■ TASK GOAL
Which lines in the records below contain the word "split"? Return each of them.

■ AVAILABLE RECORDS

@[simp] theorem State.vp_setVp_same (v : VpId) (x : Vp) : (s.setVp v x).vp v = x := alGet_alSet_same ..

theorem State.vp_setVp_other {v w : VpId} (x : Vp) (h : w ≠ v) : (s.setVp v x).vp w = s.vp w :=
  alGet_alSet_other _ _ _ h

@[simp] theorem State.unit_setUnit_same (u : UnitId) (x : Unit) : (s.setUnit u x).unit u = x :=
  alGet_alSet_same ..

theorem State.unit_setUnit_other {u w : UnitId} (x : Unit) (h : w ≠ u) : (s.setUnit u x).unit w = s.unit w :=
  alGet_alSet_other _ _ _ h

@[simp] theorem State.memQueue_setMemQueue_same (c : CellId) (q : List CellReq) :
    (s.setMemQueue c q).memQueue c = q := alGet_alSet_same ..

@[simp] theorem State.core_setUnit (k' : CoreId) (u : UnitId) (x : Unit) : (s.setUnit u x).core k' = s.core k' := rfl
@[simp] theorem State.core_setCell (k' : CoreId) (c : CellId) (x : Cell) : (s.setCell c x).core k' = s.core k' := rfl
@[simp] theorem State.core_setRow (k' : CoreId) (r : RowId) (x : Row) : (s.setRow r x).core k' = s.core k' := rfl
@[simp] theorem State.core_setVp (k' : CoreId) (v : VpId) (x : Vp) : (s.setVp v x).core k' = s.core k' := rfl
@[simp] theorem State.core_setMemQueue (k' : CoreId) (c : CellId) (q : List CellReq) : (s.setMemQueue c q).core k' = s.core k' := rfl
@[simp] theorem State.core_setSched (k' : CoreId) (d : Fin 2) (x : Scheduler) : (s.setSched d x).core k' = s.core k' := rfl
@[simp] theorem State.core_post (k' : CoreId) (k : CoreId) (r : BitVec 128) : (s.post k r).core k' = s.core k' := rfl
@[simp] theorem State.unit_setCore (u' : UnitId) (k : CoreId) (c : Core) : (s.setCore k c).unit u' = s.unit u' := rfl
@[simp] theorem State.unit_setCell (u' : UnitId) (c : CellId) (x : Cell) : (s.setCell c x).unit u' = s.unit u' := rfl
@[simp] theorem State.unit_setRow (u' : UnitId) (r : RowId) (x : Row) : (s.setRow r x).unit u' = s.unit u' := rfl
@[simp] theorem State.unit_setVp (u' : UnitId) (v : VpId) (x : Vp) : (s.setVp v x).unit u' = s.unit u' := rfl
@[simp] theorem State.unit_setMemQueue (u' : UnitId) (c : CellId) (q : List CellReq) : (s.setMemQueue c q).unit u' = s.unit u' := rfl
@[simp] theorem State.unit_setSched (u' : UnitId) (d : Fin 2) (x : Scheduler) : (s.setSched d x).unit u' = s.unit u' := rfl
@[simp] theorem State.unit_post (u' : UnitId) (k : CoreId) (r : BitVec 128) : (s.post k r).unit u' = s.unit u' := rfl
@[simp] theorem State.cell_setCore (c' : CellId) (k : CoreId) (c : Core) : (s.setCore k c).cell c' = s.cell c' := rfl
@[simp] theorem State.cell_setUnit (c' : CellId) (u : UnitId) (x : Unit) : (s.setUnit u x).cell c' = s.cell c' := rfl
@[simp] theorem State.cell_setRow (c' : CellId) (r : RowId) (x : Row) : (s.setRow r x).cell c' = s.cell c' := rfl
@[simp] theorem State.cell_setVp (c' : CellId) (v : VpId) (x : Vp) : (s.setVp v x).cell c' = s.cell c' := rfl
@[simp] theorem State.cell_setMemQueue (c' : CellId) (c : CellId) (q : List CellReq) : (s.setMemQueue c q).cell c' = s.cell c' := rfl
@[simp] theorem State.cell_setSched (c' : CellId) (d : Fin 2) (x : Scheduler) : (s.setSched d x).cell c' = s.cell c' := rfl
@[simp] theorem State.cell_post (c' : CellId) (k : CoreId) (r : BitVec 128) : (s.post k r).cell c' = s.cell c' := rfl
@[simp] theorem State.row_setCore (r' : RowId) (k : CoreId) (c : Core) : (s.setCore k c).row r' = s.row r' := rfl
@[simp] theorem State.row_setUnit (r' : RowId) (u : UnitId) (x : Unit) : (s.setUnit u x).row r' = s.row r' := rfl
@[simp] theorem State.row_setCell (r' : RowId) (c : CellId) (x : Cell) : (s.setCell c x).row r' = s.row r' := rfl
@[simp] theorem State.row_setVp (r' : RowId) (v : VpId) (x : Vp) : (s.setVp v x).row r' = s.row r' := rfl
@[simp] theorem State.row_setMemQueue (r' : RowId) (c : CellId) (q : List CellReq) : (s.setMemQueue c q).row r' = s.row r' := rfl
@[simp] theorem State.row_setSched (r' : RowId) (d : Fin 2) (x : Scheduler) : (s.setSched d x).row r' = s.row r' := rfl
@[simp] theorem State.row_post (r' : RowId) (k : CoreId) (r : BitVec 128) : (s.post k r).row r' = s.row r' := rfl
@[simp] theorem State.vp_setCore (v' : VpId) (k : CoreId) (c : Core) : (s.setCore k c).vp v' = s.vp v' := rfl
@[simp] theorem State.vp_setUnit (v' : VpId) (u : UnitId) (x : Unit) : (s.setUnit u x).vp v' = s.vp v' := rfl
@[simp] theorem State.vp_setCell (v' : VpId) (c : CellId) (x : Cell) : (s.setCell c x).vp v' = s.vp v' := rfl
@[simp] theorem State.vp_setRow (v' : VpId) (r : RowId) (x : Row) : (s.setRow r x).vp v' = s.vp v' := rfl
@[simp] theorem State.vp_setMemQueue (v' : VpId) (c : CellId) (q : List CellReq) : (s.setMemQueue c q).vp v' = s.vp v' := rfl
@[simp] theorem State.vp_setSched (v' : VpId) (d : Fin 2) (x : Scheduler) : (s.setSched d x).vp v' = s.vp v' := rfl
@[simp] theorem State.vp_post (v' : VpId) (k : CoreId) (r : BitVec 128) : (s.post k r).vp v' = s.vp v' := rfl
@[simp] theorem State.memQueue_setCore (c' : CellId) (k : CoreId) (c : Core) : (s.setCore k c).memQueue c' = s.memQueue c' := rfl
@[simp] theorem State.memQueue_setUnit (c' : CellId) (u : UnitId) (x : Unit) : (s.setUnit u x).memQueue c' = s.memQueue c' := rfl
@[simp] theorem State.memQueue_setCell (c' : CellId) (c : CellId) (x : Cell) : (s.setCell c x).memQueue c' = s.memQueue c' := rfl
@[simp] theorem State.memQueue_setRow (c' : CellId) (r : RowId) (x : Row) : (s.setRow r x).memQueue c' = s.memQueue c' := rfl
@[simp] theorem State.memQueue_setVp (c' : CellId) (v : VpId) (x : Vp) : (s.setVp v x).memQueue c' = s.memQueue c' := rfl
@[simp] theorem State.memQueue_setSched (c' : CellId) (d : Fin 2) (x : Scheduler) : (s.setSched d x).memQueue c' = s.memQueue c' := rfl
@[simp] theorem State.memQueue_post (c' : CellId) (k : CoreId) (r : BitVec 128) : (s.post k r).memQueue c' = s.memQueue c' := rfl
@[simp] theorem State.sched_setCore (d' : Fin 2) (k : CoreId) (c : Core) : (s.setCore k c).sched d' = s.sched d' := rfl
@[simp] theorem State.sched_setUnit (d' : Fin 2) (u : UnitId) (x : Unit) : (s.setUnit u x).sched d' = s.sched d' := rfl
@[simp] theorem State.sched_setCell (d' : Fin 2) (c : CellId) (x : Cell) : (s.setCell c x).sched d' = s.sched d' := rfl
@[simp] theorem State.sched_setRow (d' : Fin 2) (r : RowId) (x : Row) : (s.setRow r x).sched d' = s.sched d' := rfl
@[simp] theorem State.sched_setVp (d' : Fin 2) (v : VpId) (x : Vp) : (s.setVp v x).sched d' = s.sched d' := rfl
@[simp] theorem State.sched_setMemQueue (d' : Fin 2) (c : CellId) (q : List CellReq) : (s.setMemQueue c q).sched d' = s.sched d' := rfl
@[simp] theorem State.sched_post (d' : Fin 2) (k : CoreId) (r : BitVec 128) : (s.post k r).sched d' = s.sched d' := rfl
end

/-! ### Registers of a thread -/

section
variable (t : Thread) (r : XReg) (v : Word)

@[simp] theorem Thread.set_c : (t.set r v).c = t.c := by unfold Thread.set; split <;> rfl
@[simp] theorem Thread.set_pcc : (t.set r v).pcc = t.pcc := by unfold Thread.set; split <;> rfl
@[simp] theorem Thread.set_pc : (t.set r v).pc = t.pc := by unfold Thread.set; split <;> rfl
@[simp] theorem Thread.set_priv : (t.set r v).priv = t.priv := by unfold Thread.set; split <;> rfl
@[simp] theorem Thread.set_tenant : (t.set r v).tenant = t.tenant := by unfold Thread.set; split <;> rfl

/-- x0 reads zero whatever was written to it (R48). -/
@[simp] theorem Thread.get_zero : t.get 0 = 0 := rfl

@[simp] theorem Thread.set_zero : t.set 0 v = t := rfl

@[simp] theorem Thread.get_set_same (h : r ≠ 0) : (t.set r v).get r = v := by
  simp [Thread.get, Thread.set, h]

==

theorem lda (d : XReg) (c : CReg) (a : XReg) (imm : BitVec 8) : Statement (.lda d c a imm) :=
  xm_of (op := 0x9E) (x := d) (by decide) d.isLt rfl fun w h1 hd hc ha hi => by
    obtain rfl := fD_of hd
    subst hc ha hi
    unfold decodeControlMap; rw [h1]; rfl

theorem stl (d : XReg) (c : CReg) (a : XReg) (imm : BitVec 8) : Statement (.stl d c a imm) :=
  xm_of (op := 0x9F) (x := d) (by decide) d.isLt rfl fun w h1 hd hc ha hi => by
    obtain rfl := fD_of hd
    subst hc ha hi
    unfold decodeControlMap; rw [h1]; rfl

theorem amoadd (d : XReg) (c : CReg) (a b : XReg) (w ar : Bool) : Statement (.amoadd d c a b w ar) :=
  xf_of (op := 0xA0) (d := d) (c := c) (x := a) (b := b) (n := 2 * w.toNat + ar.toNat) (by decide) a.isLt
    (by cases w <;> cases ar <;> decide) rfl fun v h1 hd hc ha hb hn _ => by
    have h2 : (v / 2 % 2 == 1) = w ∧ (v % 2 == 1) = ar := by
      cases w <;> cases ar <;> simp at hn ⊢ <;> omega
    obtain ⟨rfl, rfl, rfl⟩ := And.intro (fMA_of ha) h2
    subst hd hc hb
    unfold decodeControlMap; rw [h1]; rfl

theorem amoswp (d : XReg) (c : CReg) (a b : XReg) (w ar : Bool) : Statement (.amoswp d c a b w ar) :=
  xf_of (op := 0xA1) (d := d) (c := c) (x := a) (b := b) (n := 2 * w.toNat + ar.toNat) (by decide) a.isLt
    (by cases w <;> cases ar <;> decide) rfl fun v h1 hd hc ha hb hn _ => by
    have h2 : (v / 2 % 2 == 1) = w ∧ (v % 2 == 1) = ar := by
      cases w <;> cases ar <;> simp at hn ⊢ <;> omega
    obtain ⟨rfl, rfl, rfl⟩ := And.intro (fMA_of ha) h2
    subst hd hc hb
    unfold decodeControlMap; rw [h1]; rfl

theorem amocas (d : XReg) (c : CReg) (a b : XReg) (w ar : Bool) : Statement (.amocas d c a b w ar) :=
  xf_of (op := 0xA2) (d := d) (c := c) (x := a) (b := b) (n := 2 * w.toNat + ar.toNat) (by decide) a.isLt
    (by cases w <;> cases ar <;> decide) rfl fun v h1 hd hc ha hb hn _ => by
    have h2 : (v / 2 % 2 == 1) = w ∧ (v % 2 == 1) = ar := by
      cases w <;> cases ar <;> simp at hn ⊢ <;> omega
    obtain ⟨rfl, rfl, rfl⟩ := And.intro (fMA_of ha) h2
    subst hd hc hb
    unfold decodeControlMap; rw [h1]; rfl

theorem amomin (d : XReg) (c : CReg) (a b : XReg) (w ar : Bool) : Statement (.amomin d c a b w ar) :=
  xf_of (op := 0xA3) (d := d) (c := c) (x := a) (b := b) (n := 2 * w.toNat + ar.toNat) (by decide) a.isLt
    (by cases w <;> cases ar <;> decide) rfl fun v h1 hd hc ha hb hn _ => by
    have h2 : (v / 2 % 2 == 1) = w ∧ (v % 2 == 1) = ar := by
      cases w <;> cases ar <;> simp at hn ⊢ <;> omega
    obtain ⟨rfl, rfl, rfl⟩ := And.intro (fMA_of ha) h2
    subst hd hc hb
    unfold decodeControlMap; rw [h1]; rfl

■ SOLVED EXERCISE
@[simp] theorem Thread.set_c : (t.set r v).c = t.c := by unfold Thread.set; split <;> rfl
@[simp] theorem Thread.set_pcc : (t.set r v).pcc = t.pcc := by unfold Thread.set; split <;> rfl
@[simp] theorem Thread.set_pc : (t.set r v).pc = t.pc := by unfold Thread.set; split <;> rfl
@[simp] theorem Thread.set_priv : (t.set r v).priv = t.priv := by unfold Thread.set; split <;> rfl
@[simp] theorem Thread.set_tenant : (t.set r v).tenant = t.tenant := by unfold Thread.set; split <;> rfl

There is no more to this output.